我正在使用此脚本检查结果，保存为test.py：

#!/usr/bin/python
import sys

sys.stdout.write('OUT\n')
sys.stdout.flush()
sys.stderr.write('ERR\n')
sys.stderr.flush()

有什么想法吗？

Answer 1

1和2是合理的解决方案，但是覆盖write（）是不够的。

问题是Popen需要文件句柄附加到进程，因此Python文件对象不起作用，它们必须是操作系统级别。要解决这个问题，你必须拥有一个具有os级文件句柄的Python对象。我能想到解决的唯一方法是使用管道，所以你有一个os级文件句柄来写。但是接下来你需要另一个线程来坐管并轮询该管道以便读取内容以便它可以记录它。（所以这更严格地说是2的实现，因为它委托给日志记录）。

说完了：

import io
import logging
import os
import select
import subprocess
import time
import threading

LOG_FILENAME = 'output.log'
logging.basicConfig(filename=LOG_FILENAME,level=logging.DEBUG)

class StreamLogger(io.IOBase):
    def __init__(self, level):
        self.level = level
        self.pipe = os.pipe()
        self.thread = threading.Thread(target=self._flusher)
        self.thread.start()

    def _flusher(self):
        self._run = True
        buf = b''
        while self._run:
            for fh in select.select([self.pipe[0]], [], [], 0)[0]:
                buf += os.read(fh, 1024)
                while b'\n' in buf:
                    data, buf = buf.split(b'\n', 1)
                    self.write(data.decode())
            time.sleep(1)
        self._run = None

    def write(self, data):
        return logging.log(self.level, data)

    def fileno(self):
        return self.pipe[1]

    def close(self):
        if self._run:
            self._run = False
            while self._run is not None:
                time.sleep(1)
            os.close(self.pipe[0])
            os.close(self.pipe[1])

因此该类启动一个os级别管道，Popen可以将stdin / out / error附加到子进程。它还会启动一个线程，每秒一次轮询该管道的另一端以记录事物，然后记录日志模块。
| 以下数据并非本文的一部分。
-- ==== Sys2Proof/Laws/State.lean ====
section
/-! SUPPORT. One lemma per field per update of the state, each true by `rfl`. Rewrite with these where an update carries a computed
value: a bare `rfl` makes the kernel compare the two states first, computed values and all, which does not end. The proofs stand in
parentheses so that `simp` cites them as rewriting rules and leaves no such comparison behind. -/

namespace Sys2Proof.Machine

variable (s : State)

/-! ### `setArg` -/

@[simp] theorem State.setArg_arg (i : Fin 8) (v : Word) : (s.setArg i v).arg = s.arg.set i v := (rfl)
@[simp] theorem State.setArg_res (i : Fin 8) (v : Word) : (s.setArg i v).res = s.res := (rfl)
@[simp] theorem State.setArg_status (i : Fin 8) (v : Word) : (s.setArg i v).status = s.status := (rfl)
@[simp] theorem State.setArg_mem (i : Fin 8) (v : Word) : (s.setArg i v).mem = s.mem := (rfl)
@[simp] theorem State.setArg_dl (i : Fin 8) (v : Word) : (s.setArg i v).dl = s.dl := (rfl)
@[simp] theorem State.setArg_ph (i : Fin 8) (v : Word) : (s.setArg i v).ph = s.ph := (rfl)
@[simp] theorem State.setArg_ck (i : Fin 8) (v : Word) : (s.setArg i v).ck = s.ck := (rfl)
@[simp] theorem State.setArg_fxIn (i : Fin 8) (v : Word) : (s.setArg i v).fxIn = s.fxIn := (rfl)
@[simp] theorem State.setArg_fx (i : Fin 8) (v : Word) : (s.setArg i v).fx = s.fx := (rfl)
@[simp] theorem State.setArg_sm (i : Fin 8) (v : Word) : (s.setArg i v).sm = s.sm := (rfl)
@[simp] theorem State.setArg_pc (i : Fin 8) (v : Word) : (s.setArg i v).pc = s.pc := (rfl)
@[simp] theorem State.setArg_bus (i : Fin 8) (v : Word) : (s.setArg i v).bus = s.bus := (rfl)
@[simp] theorem State.setArg_readLog (i : Fin 8) (v : Word) : (s.setArg i v).readLog = s.readLog := (rfl)
@[simp] theorem State.setArg_capOffset (i : Fin 8) (v : Word) : (s.setArg i v).capOffset = s.capOffset := (rfl)
@[simp] theorem State.setArg_cap (i : Fin 8) (v : Word) : (s.setArg i v).cap = s.cap := (rfl)

/-! ### `setRes` -/

@[simp] theorem State.setRes_arg (i : Fin 8) (v : Word) : (s.setRes i v).arg = s.arg := (rfl)
@[simp] theorem State.setRes_res (i : Fin 8) (v : Word) : (s.setRes i v).res = s.res.set i v := (rfl)
@[simp] theorem State.setRes_status (i : Fin 8) (v : Word) : (s.setRes i v).status = s.status := (rfl)
@[simp] theorem State.setRes_mem (i : Fin 8) (v : Word) : (s.setRes i v).mem = s.mem := (rfl)
@[simp] theorem State.setRes_dl (i : Fin 8) (v : Word) : (s.setRes i v).dl = s.dl := (rfl)
@[simp] theorem State.setRes_ph (i : Fin 8) (v : Word) : (s.setRes i v).ph = s.ph := (rfl)
@[simp] theorem State.setRes_ck (i : Fin 8) (v : Word) : (s.setRes i v).ck = s.ck := (rfl)
@[simp] theorem State.setRes_fxIn (i : Fin 8) (v : Word) : (s.setRes i v).fxIn = s.fxIn := (rfl)
@[simp] theorem State.setRes_fx (i : Fin 8) (v : Word) : (s.setRes i v).fx = s.fx := (rfl)
@[simp] theorem State.setRes_sm (i : Fin 8) (v : Word) : (s.setRes i v).sm = s.sm := (rfl)
@[simp] theorem State.setRes_pc (i : Fin 8) (v : Word) : (s.setRes i v).pc = s.pc := (rfl)
@[simp] theorem State.setRes_bus (i : Fin 8) (v : Word) : (s.setRes i v).bus = s.bus := (rfl)
@[simp] theorem State.setRes_readLog (i : Fin 8) (v : Word) : (s.setRes i v).readLog = s.readLog := (rfl)
@[simp] theorem State.setRes_capOffset (i : Fin 8) (v : Word) : (s.setRes i v).capOffset = s.capOffset := (rfl)
@[simp] theorem State.setRes_cap (i : Fin 8) (v : Word) : (s.setRes i v).cap = s.cap := (rfl)

/-! ### `setDl` -/

@[simp] theorem State.setDl_arg (c : Fin 4) (d : DelayLine) : (s.setDl c d).arg = s.arg := (rfl)
@[simp] theorem State.setDl_res (c : Fin 4) (d : DelayLine) : (s.setDl c d).res = s.res := (rfl)
@[simp] theorem State.setDl_status (c : Fin 4) (d : DelayLine) : (s.setDl c d).status = s.status := (rfl)
@[simp] theorem State.setDl_mem (c : Fin 4) (d : DelayLine) : (s.setDl c d).mem = s.mem := (rfl)
@[simp] theorem State.setDl_dl (c : Fin 4) (d : DelayLine) : (s.setDl c d).dl = s.dl.set c d := (rfl)
@[simp] theorem State.setDl_ph (c : Fin 4) (d : DelayLine) : (s.setDl c d).ph = s.ph := (rfl)
@[simp] theorem State.setDl_ck (c : Fin 4) (d : DelayLine) : (s.setDl c d).ck = s.ck := (rfl)
@[simp] theorem State.setDl_fxIn (c : Fin 4) (d : DelayLine) : (s.setDl c d).fxIn = s.fxIn := (rfl)
@[simp] theorem State.setDl_fx (c : Fin 4) (d : DelayLine) : (s.setDl c d).fx = s.fx := (rfl)
@[simp] theorem State.setDl_sm (c : Fin 4) (d : DelayLine) : (s.setDl c d).sm = s.sm := (rfl)
@[simp] theorem State.setDl_pc (c : Fin 4) (d : DelayLine) : (s.setDl c d).pc = s.pc := (rfl)
@[simp] theorem State.setDl_bus (c : Fin 4) (d : DelayLine) : (s.setDl c d).bus = s.bus := (rfl)
@[simp] theorem State.setDl_readLog (c : Fin 4) (d : DelayLine) : (s.setDl c d).readLog = s.readLog := (rfl)
@[simp] theorem State.setDl_capOffset (c : Fin 4) (d : DelayLine) : (s.setDl c d).capOffset = s.capOffset := (rfl)
@[simp] theorem State.setDl_cap (c : Fin 4) (d : DelayLine) : (s.setDl c d).cap = s.cap := (rfl)
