theorem step_keepsPhasors {s t : State} (h : step s = .next t) : KeepsPhasors s t := by
  cases stepResult_of_step h with
  | idle | illegal | ignoredWrite | read v | ignoredRead => exact .of_eq rfl
  | instruction i t hexec =>
    obtain ⟨u, hu, hkeeps⟩ := exec_phasors i s.advance
    obtain rfl : u = t := Host.Outcome.next.inj (hu.symm.trans hexec)
    exact (KeepsPhasors.of_eq (State.advance_ph s)).trans hkeeps
  | write r v => exact .of_eq (regWrite_ph s.advance r v)

/-- Settles O17: each phasor by itself, over what a step can do. -/
theorem phasorInvKept : Obligations.PhasorInvKept := fun _ _ hs h c => step_keepsPhasors h c (hs c)

/-! ### The meanings (R151 to R157) -/

theorem exec_phInit (c : Fin 4) (s : State) :
    exec (.phInit c) s = .next ((s.raise .argerr (badRate (argF s 0))).setPh c (phInitWith (rateOr (argF s 0)))) := rfl

theorem exec_phSetdly (c : Fin 4) (s : State) : exec (.phSetdly c) s = .next (s.setPh c (phSetDly (s.ph.get c) (argF s 0))) := rfl

theorem exec_phSetratio (c : Fin 4) (s : State) :
    exec (.phSetratio c) s = .next (s.setPh c (phSetRatio (s.ph.get c) (argF s 0))) := rfl

theorem exec_phSetdepth (c : Fin 4) (s : State) :
    exec (.phSetdepth c) s = .next (s.setPh c (phSetDepth (s.ph.get c) (argF s 0))) := rfl

theorem exec_phProc (c : Fin 4) (s : State) :
    exec (.phProc c) s = .next ((s.setPh c (phProc (s.ph.get c))).setResF 0 (phProc (s.ph.get c)).main) := rfl

theorem exec_phGetpos (c : Fin 4) (tri : Bool) (s : State) :
    exec (.phGetpos c tri) s = .next (s.setResF 0 (phGetPos (s.ph.get c) tri)) := rfl

theorem exec_phGetsmp (c : Fin 4) (tri : Bool) (s : State) :
    exec (.phGetsmp c tri) s = .next (s.setResF 0 (phGetSmp (s.ph.get c) tri)) := rfl

/-- A phasor put back is the one its channel then has. -/
theorem setPh_get_self (s : State) (c : Fin 4) (p : Phasor) : (s.setPh c p).ph.get c = p := by
  rw [State.setPh_ph, Per4.get_set, if_pos rfl]

theorem setResF_get_self (s : State) (i : Fin 8) (x : F32) : (s.setResF i x).res.get i = x.toBits := by
  rw [State.setResF_res, Per8.get_set, if_pos rfl]

/-- Settles O16: the sweep is wrapped, the fold takes the unit interval into its half. -/
theorem phPositionRange : Obligations.PhPositionRange := by
  intro c s
  have hsweep := inUnit_phSweep (s.ph.get c)
  refine ⟨⟨_, exec_phGetpos c false s, ?_⟩, _, exec_phGetpos c true s, ?_⟩
  · rw [ofBits_res_setResF]
    exact hsweep
  · rw [ofBits_res_setResF]
    exact phFold_range hsweep

/-- Settles O14: each operation stores the phasor its rule gives, and its frame is its rule's. -/
theorem phasorSetup : Obligations.PhasorSetup := by
  intro c s x zero one bad sr d
  refine ⟨commandWord_channel 0x20 c.val, commandWord_channel 0x21 c.val, commandWord_channel 0x22 c.val,
    commandWord_channel 0x23 c.val, ⟨_, exec_phInit c s, ?_, ?_, ownership _ _ _ (exec_phInit c s)⟩,
    ⟨_, exec_phSetdly c s, ?_, ownership _ _ _ (exec_phSetdly c s)⟩,
    ⟨_, exec_phSetratio c s, ?_, ownership _ _ _ (exec_phSetratio c s)⟩,
    ⟨_, exec_phSetdepth c s, ?_, ownership _ _ _ (exec_phSetdepth c s)⟩⟩
  · exact setPh_get_self ..
  · rw [State.setPh_status, State.raise_status, Status.flag_raise, if_pos rfl]
    rfl
  · exact setPh_get_self ..
  · exact setPh_get_self ..
  · exact setPh_get_self ..

/-- Settles O15: one store of the advanced phasor and one answer, or an answer alone. -/
theorem phasorOperations : Obligations.PhasorOperations := by
  intro c tri s p one half quarter e sweep pos
  have hpos : phGetPos p tri = pos := rfl
  refine ⟨⟨_, exec_phProc c s, ?_, ?_, ownership _ _ _ (exec_phProc c s)⟩,
    ⟨_, exec_phGetpos c tri s, ?_, ownership _ _ _ (exec_phGetpos c tri s)⟩,
    ⟨_, exec_phGetsmp c tri s, ?_, ownership _ _ _ (exec_phGetsmp c tri s)⟩⟩
  · rw [State.setResF_ph]
    exact setPh_get_self ..
  · exact setResF_get_self ..
  · rw [setResF_get_self, hpos]
  · rw [setResF_get_self, phGetSmp, hpos]

end Sys2Proof.Machine
end

section
/-! The clock engine's registers and its short operations (R171, R175, R176, R189 to R198): what a number narrowed to a register reads as,
and what `CK.INIT`, `CK.SETMODE`, the setters and the queries leave. -/

namespace Sys2Proof.Machine

/-! ### Numbers narrowed to a register (R172) -/

theorem natWord_toNat {n : Nat} (h : n < 2 ^ 32) : (natWord n).toNat = n := by
  rw [natWord, BitVec.toNat_ofNat, Nat.mod_eq_of_lt h]

theorem natWord_toInt {n : Nat} (h : n < 2 ^ 31) : (natWord n).toInt = n := by
  rw [BitVec.toInt_eq_toNat_of_lt] <;> rw [natWord_toNat (by omega)]
  omega

theorem intWord_toInt {n : Int} (hlo : -2 ^ 31 ≤ n) (hhi : n < 2 ^ 31) : (intWord n).toInt = n := by
  rw [intWord, BitVec.toInt_ofInt]
  exact Int.bmod_eq_of_le (by omega) (by omega)

@[simp] theorem natWord_of_toNat (w : Word) : natWord w.toNat = w := by
  rw [natWord, BitVec.ofNat_toNat, BitVec.setWidth_eq]

@[simp] theorem intWord_of_toInt (w : Word) : intWord w.toInt = w := BitVec.ofInt_toInt

/-- A word that is not negative reads the same as an `I32` and as a `U32`. -/
theorem toInt_toNat_of_nonneg {w : Word} (h : 0 ≤ w.toInt) : w.toInt.toNat = w.toNat := by
  rw [BitVec.toInt_eq_toNat_cond] at h ⊢
  split at h <;> omega

/-! ### One update -/

theorem setCk_frame (s : State) (k : Clock) : keptExcept (fun p => p = .clock) s (s.setCk k) :=
  (Touches.setCk (P := fun p => p = .clock) rfl).frame

theorem setRes_frame (s : State) (i : Fin 8) (v : Word) : keptExcept (fun p => p = .res i) s (s.setRes i v) :=
  (Touches.setRes (P := fun p => p = .res i) rfl).frame

theorem setRes_get_self (s : State) (i : Fin 8) (v : Word) : (s.setRes i v).res.get i = v := by
  rw [State.setRes_res, Per8.get_set, if_pos rfl]

theorem raise_frame (s : State) (f : Flag) (b : Bool) : keptExcept (fun p => p = .flag f) s (s.raise f b) :=
  (Touches.raise (P := fun p => p = .flag f) rfl).frame

/-! ### `CK.INIT` (R171) -/

theorem initMode_eq (n : Nat) : initMode n = if n = 1 then .externalCV else if n = 2 then .midiClock else .internal := by
  unfold initMode
  split
  · rfl
  · rfl
  · next h1 h2 => rw [if_neg h1, if_neg h2]

/-- `CK.INIT` raises `ARGERR` when it replaced one of the four guarded arguments. -/
theorem initArgErr_eq (s : State) :
    initArgErr s = decide ((s.arg.get 0).toNat < 1 ∨ (s.arg.get 2).toNat < 1 ∨ 2 < (s.arg.get 4).toNat ∨ (s.arg.get 3).toInt ≤ 0) := by
  rw [Bool.eq_iff_iff]
  simp only [initArgErr, Bool.or_eq_true, decide_eq_true_eq, or_assoc]
  rfl

/-- The SPQN argument as it stands, or 120 BPM at the new rate. -/
theorem initSpqn_toInt (w : Word) (rate : Nat) :
    initSpqn w.toInt rate = if w.toInt ≤ 0 then natWord (max 1 (rate / 2)) else w := by
  rw [initSpqn, quarterAtDefault_eq, intWord_of_toInt]

/-- The arguments (48000, 0, 4, 24000, 0) give the clock's reset state when `ppqn_ext` is 1 (R430). -/
theorem initClock_reset {k : Clock} (h : k.ppqnExt = 1#32) : initClock 48000 0 4 24000 .internal k = Clock.reset := by
  simp only [initClock, rearm, h, if_true]
  rfl

theorem exec_ckInit (s : State) :
    exec .ckInit s = .next ((s.raise .argerr (initArgErr s)).setCk
      (initClock (initRate (argU s 0)) (argU s 1) (initPpqn (argU s 2)) (argI s 3) (initMode (argU s 4)) s.ck)) := rfl

/-- Settles O18: the clock is `initClock` of the guarded arguments, each guard read off once. -/
theorem ckInitSets : Obligations.CkInitSets := by
  intro s sr pp m q
  have hmode : initMode (argU s 4) = m := initMode_eq _
  have hspqn : initSpqn (argI s 3) sr = q := initSpqn_toInt ..
  have hblock : natWord (argU s 1) = s.arg.get 1 := natWord_of_toNat _
  refine ⟨rfl, _, exec_ckInit s, ?clock, ?flag, ownership _ _ _ (exec_ckInit s), fun h0 h1 h2 h3 h4 hext => ?reset⟩
  case clock =>
    rw [State.setCk_ck, hmode, show initRate (argU s 0) = sr from rfl]
    unfold initClock
    rw [hspqn, hblock, initTimeout_eq]
    rfl
  case flag =>
    rw [State.setCk_status, State.raise_status, Status.flag_raise, if_pos rfl, initArgErr_eq]
  case reset =>
    simp only [State.setCk_ck, argU, argI, h0, h1, h2, h3, h4]
    exact initClock_reset hext

/-! ### `CK.SETMODE` (R175, R176) -/

theorem exec_setmodeInstr (m : ClockMode) (s : State) : exec (setmodeInstr m) s = .next (s.setCk (setMode m s.ck)) := by
  cases m <;> rfl

/-- Internal mode keeps a positive SPQN, else falls back to the last valid one, else to 120 BPM; the external modes wait for a tempo. -/
theorem modeSpqn_eq (m : ClockMode) (k : Clock) :
    modeSpqn m k = if m = .internal then
      if 0 < k.spqn.toInt then k.spqn else if 0 < k.lastValid.toInt then k.lastValid else natWord (max 1 (k.sr.toNat / 2))
    else 0#32 := by
  cases m with
  | internal =>
    simp only [modeSpqn, restoredSpqn, defaultSpqn, quarterAtDefault_eq, if_true, ← not_lt, ite_not]
  | externalCV | midiClock => rfl

/-- Settles O19: a re-arm with the mode and its SPQN set. -/
theorem ckSetmodeRearms : Obligations.CkSetmodeRearms := by
  intro m s q
  refine ⟨by cases m <;> rfl, by decide, _, exec_setmodeInstr m s, ?_, setCk_frame _ _⟩
  rw [State.setCk_ck, setMode, modeSpqn_eq]
  rfl

/-! ### The tempo setters (R189 to R193) -/

/-- The guard lets the finite positive tempos through. -/
theorem badTempo_eq_false_iff {x : F32} : badTempo x = false ↔ isFinite x = true ∧ flt fzero x = true := by
  simp [badTempo, notFinite, fgt]

section Setter

variable {i : Instr} {s : State} {n : Int}

/-- A setter whose operand passed its guard. -/
theorem stores_of_setTempo (h : exec i s = .next (setTempo s false n)) :
    ∃ t, exec i s = .next t ∧ t.ck = { s.ck with spqn := BitVec.ofInt 32 (max n 1), lastValid := BitVec.ofInt 32 (max n 1) } ∧
      keptExcept (fun p => p = .clock) s t :=
  ⟨_, h, rfl, setCk_frame _ _⟩

/-- A setter whose operand its guard rejected. -/
theorem rejects_of_setTempo (h : exec i s = .next (setTempo s true n)) :
    ∃ t, exec i s = .next t ∧ t.status.flag .argerr = true ∧ keptExcept (fun p => p = .flag .argerr) s t :=
  ⟨_, h, Bool.or_true _, raise_frame _ _ _⟩

end Setter

theorem exec_ckSetbpm (s : State) :
    exec .ckSetbpm s = .next (setTempo s (badTempo (argF s 0)) (spqnOfBpm s.ck (argF s 0))) := rfl

theorem exec_ckSetfreq (s : State) :
    exec .ckSetfreq s = .next (setTempo s (badTempo (argF s 0)) (spqnOfFreq s.ck (argF s 0))) := rfl

theorem exec_ckSetsmp (s : State) :
    exec .ckSetsmp s = .next (setTempo s (badTempo (argF s 0)) (spqnOfSamples (argF s 0))) := rfl

theorem exec_ckSetspqn (s : State) : exec .ckSetspqn s = .next (setTempo s (decide (argI s 0 ≤ 0)) (argI s 0)) := rfl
可能这个类应该为完整性实现更多的东西，但无论如何它都适用于这种情况。

示例代码：

with StreamLogger(logging.INFO) as out:
    with StreamLogger(logging.ERROR) as err:
        subprocess.Popen("ls", stdout=out, stderr=err, shell=True)

output.log最终如下：

INFO:root:output.log
INFO:root:streamlogger.py
INFO:root:and
INFO:root:so
INFO:root:on

使用Python 2.6,2.7和3.1测试。

我认为1和3的任何实现都需要使用类似的技术。它有点涉及，但除非你能让Popen命令自己正确记录，否则我没有更好的想法。）

Answer 2

我建议选项3，使用logging标准库包。在这种情况下，我会说另外两个是矫枉过正的。

Answer 3

这使用Adam Rosenfield's make_async and read_async。虽然我的原始答案使用select.epoll并且因此仅使用Linux，但它现在使用select.select，它应该在Unix或Windows下运行。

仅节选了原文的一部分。